----- Input -----
/-- HEARTBEAT. -/
def execHeartbeat (p : FjPkt) (s : State) : Host.Outcome State Fault Refusal := net (heartbeat p) s

/-! ## Acknowledgement and congestion (R298, R299) -/

/-- Clocks as nanoseconds. -/
def nsOf (c : Nat) : Nat := c * 5 / 3

/-- The new smoothed round-trip time. -/
def smooth (old : Option Nat) (sample : Nat) : Nat :=
  match old with
  | none => sample
  | some r => if r ≤ sample then r + (sample - r) / 8 else r - (r - sample) / 8

/-- The retransmission timeout of a round-trip time. -/
def rtoOf (s : State) (srtt : Nat) : Nat := max (s.plate.rtoMin * 1000) (min (2 * srtt) (s.plate.rtoMax * 1000))

/-- The response to an ACK with ece. -/
def cutRate (s : State) (f : SndFlow) : SndFlow :=
  let alpha := min (f.alpha - f.alpha / 16 + 0x1000) 0xFFFF
  let f := { f with alpha := alpha, eceSeen := true }
  if nsOf s.clk - f.lastCut ≥ f.srtt.getD 0 then
    { f with rate := max (f.rate - f.rate * alpha / 2 ^ 17) s.plate.rateMin, lastCut := nsOf s.clk, inc := 0 }
  else f

/-- Retires the packets of a flow below `low` and marks those of the SACK list as received; gives the PSNs that are new among both. A packet
that a SACK shows stays with the sender until ack_psn passes it, since the receiver may still refuse it (R289, R296). -/
def retire (k : FlowKey) (low : Nat) (sack : List Nat) (s : State) : State × List Nat :=
  let f := sndFlow s k
  let hit := fun (q : Nat) => serLt q low || sack.contains q
  let new := (f.una.filter (fun p => hit p.hdr.psn && !f.sacked.contains p.hdr.psn)).map (fun p => p.hdr.psn)
  (putSnd s k { f with
    una := f.una.filter (fun p => !serLt p.hdr.psn low), refused := f.refused.filter (fun q => !hit q),
    sacked := (f.sacked ++ new.filter (fun q => !f.sacked.contains q)).filter (fun q => !serLt q low),
    budget := f.budget.filter (fun e => !hit e.1), sentAt := f.sentAt.filter (fun e => !serLt e.1 low),
    tried := f.tried.filter (fun e => !hit e.1) }, new)

/-- The PSNs of a SACK bitmap. -/
def sackOf (p : FjPkt) : List Nat := (setBits (leAt p.ext 0 8) 64).map (fun i => (p.hdr.ackPsn + 1 + i) % 2 ^ 32)

/-- ACK: packets are retired, the timeout follows the round-trip time, ece cuts the rate, a packet with three later ones received is sent
again, and the window moves (R298, R299). -/
def ack (p : FjPkt) (s : State) : State :=
  if p.hdr.ty ≠ 2 then s
  else fromPeer p (fun s =>
    let k := keyOf p
    let f := sndFlow s k
    if f.st = .closed then sendNack s p 1
    else
      let busy := !f.una.isEmpty
      let sack := sackOf p
      let r := retire k p.hdr.ackPsn sack s
      let s := r.1
      let sent := r.2.filterMap (fun q => getKey f.sentAt q)
      let g := sndFlow s k
      let g := if sent.isEmpty then g else
        let rtt := smooth g.srtt (nsOf (s.clk - sent.foldl max 0))
        { g with srtt := some rtt, rto := rtoOf s rtt }
      let s := if p.hdr.ece then (putSnd s k (cutRate s g)).modLink (peerDie s p.hdr.src) (fun l => { l with eceRx := bump l.eceRx 1 }) else putSnd s k g
      let late := g.una.filter (fun q => !g.refused.contains q.hdr.psn && !g.sacked.contains q.hdr.psn && decide (3 ≤ (sack.filter (fun n =>
        serLt q.hdr.psn n && decide ((getKey g.sentAt q.hdr.psn).getD 0 ≤ (getKey g.sentAt n).getD 0))).length))
      let s := late.foldl (fun t q => resend t k q.hdr.psn) s
      let s := reapMsgs s k
      if busy then closeIfDone k (pumpAll s k) else s) (takeRx s p)

/-- ACK. -/
def execAck (p : FjPkt) (s : State) : Host.Outcome State Fault Refusal := net (ack p) s

/-- The status with which a message ends when it is refused with a code (R296). -/
def nackStatus : Nat → Nat
  | 2 => stConflict
  | 5 => stPerm
  | 6 => stBad
  | 7 => stConflict
  | 8 => stMem
  | 9 => stOff
  | _ => stOk

/-- NACK: acted on by its code (R296, R353). -/
def nack (p : FjPkt) (s : State) : State :=
  if p.hdr.ty ≠ 3 then s
  else fromPeer p (fun s =>
    let k := keyOf p
    let f := sndFlow s k
    let code := leAt p.ext 0 1
    let up := (s.peer p.hdr.src).st = .up || (s.peer p.hdr.src).st = .suspect
    if code = 1 || code = 0xA then
      if up then peerDown p.hdr.src s
      else if code = 0xA && f.st = .opening then putSnd s k { f with held := true } else s
    else if code = 3 || code = 4 then
      if f.una.any (fun q => q.hdr.psn = p.hdr.psn) && !f.refused.contains p.hdr.psn then
        putSnd s k { f with refused := f.refused ++ [p.hdr.psn], sacked := f.sacked.filter (fun q => q ≠ p.hdr.psn) } else s
    else if nackStatus code = stOk then s
    else match f.una.find? (fun q => q.hdr.psn = p.hdr.psn) with
      | some q => dropMsg s k q.hdr.msgSeq (nackStatus code)
      | none => dropMsg s k p.hdr.msgSeq (nackStatus code)) (takeRx s p)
-----
_Aim of the task_
Repeat the data. Every word must match.

_Your response_
/-- HEARTBEAT. -/
def execHeartbeat (p : FjPkt) (s : State) : Host.Outcome State Fault Refusal := net (heartbeat p) s

/-! ## Acknowledgement and congestion (R298, R299) -/

/-- Clocks as nanoseconds. -/
def nsOf (c : Nat) : Nat := c * 5 / 3

/-- The new smoothed round-trip time. -/
def smooth (old : Option Nat) (sample : Nat) : Nat :=
  match old with
  | none => sample
  | some r => if r ≤ sample then r + (sample - r) / 8 else r - (r - sample) / 8

/-- The retransmission timeout of a round-trip time. -/
def rtoOf (s : State) (srtt : Nat) : Nat := max (s.plate.rtoMin * 1000) (min (2 * srtt) (s.plate.rtoMax * 1000))

/-- The response to an ACK with ece. -/
def cutRate (s : State) (f : SndFlow) : SndFlow :=
  let alpha := min (f.alpha - f.alpha / 16 + 0x1000) 0xFFFF
  let f := { f with alpha := alpha, eceSeen := true }
  if nsOf s.clk - f.lastCut ≥ f.srtt.getD 0 then
    { f with rate := max (f.rate - f.rate * alpha / 2 ^ 17) s.plate.rateMin, lastCut := nsOf s.clk, inc := 0 }
  else f

/-- Retires the packets of a flow below `low` and marks those of the SACK list as received; gives the PSNs that are new among both. A packet
that a SACK shows stays with the sender until ack_psn passes it, since the receiver may still refuse it (R289, R296). -/
def retire (k : FlowKey) (low : Nat) (sack : List Nat) (s : State) : State × List Nat :=
  let f := sndFlow s k
  let hit := fun (q : Nat) => serLt q low || sack.contains q
  let new := (f.una.filter (fun p => hit p.hdr.psn && !f.sacked.contains p.hdr.psn)).map (fun p => p.hdr.psn)
  (putSnd s k { f with
    una := f.una.filter (fun p => !serLt p.hdr.psn low), refused := f.refused.filter (fun q => !hit q),
    sacked := (f.sacked ++ new.filter (fun q => !f.sacked.contains q)).filter (fun q => !serLt q low),
    budget := f.budget.filter (fun e => !hit e.1), sentAt := f.sentAt.filter (fun e => !serLt e.1 low),
    tried := f.tried.filter (fun e => !hit e.1) }, new)

/-- The PSNs of a SACK bitmap. -/
def sackOf (p : FjPkt) : List Nat := (setBits (leAt p.ext 0 8) 64).map (fun i => (p.hdr.ackPsn + 1 + i) % 2 ^ 32)

/-- ACK: packets are retired, the timeout follows the round-trip time, ece cuts the rate, a packet with three later ones received is sent
again, and the window moves (R298, R299). -/
def ack (p : FjPkt) (s : State) : State :=
  if p.hdr.ty ≠ 2 then s
  else fromPeer p (fun s =>
    let k := keyOf p
    let f := sndFlow s k
    if f.st = .closed then sendNack s p 1
    else
      let busy := !f.una.isEmpty
      let sack := sackOf p
      let r := retire k p.hdr.ackPsn sack s
      let s := r.1
      let sent := r.2.filterMap (fun q => getKey f.sentAt q)
      let g := sndFlow s k
      let g := if sent.isEmpty then g else
        let rtt := smooth g.srtt (nsOf (s.clk - sent.foldl max 0))
        { g with srtt := some rtt, rto := rtoOf s rtt }
      let s := if p.hdr.ece then (putSnd s k (cutRate s g)).modLink (peerDie s p.hdr.src) (fun l => { l with eceRx := bump l.eceRx 1 }) else putSnd s k g
      let late := g.una.filter (fun q => !g.refused.contains q.hdr.psn && !g.sacked.contains q.hdr.psn && decide (3 ≤ (sack.filter (fun n =>
        serLt q.hdr.psn n && decide ((getKey g.sentAt q.hdr.psn).getD 0 ≤ (getKey g.sentAt n).getD 0))).length))
      let s := late.foldl (fun t q => resend t k q.hdr.psn) s
      let s := reapMsgs s k
      if busy then closeIfDone k (pumpAll s k) else s) (takeRx s p)

/-- ACK. -/
def execAck (p : FjPkt) (s : State) : Host.Outcome State Fault Refusal := net (ack p) s

/-- The status with which a message ends when it is refused with a code (R296). -/
def nackStatus : Nat → Nat
  | 2 => stConflict
  | 5 => stPerm
  | 6 => stBad
  | 7 => stConflict
  | 8 => stMem
  | 9 => stOff
  | _ => stOk

/-- NACK: acted on by its code (R296, R353). -/
def nack (p : FjPkt) (s : State) : State :=
  if p.hdr.ty ≠ 3 then s
  else fromPeer p (fun s =>
    let k := keyOf p
    let f := sndFlow s k
    let code := leAt p.ext 0 1
    let up := (s.peer p.hdr.src).st = .up || (s.peer p.hdr.src).st = .suspect
    if code = 1 || code = 0xA then
      if up then peerDown p.hdr.src s
      else if code = 0xA && f.st = .opening then putSnd s k { f with held := true } else s
    else if code = 3 || code = 4 then
      if f.una.any (fun q => q.hdr.psn = p.hdr.psn) && !f.refused.contains p.hdr.psn then
        putSnd s k { f with refused := f.refused ++ [p.hdr.psn], sacked := f.sacked.filter (fun q => q ≠ p.hdr.psn) } else s
    else if nackStatus code = stOk then s
    else match f.una.find? (fun q => q.hdr.psn = p.hdr.psn) with
      | some q => dropMsg s k q.hdr.msgSeq (nackStatus code)
      | none => dropMsg s k p.hdr.msgSeq (nackStatus code)) (takeRx s p)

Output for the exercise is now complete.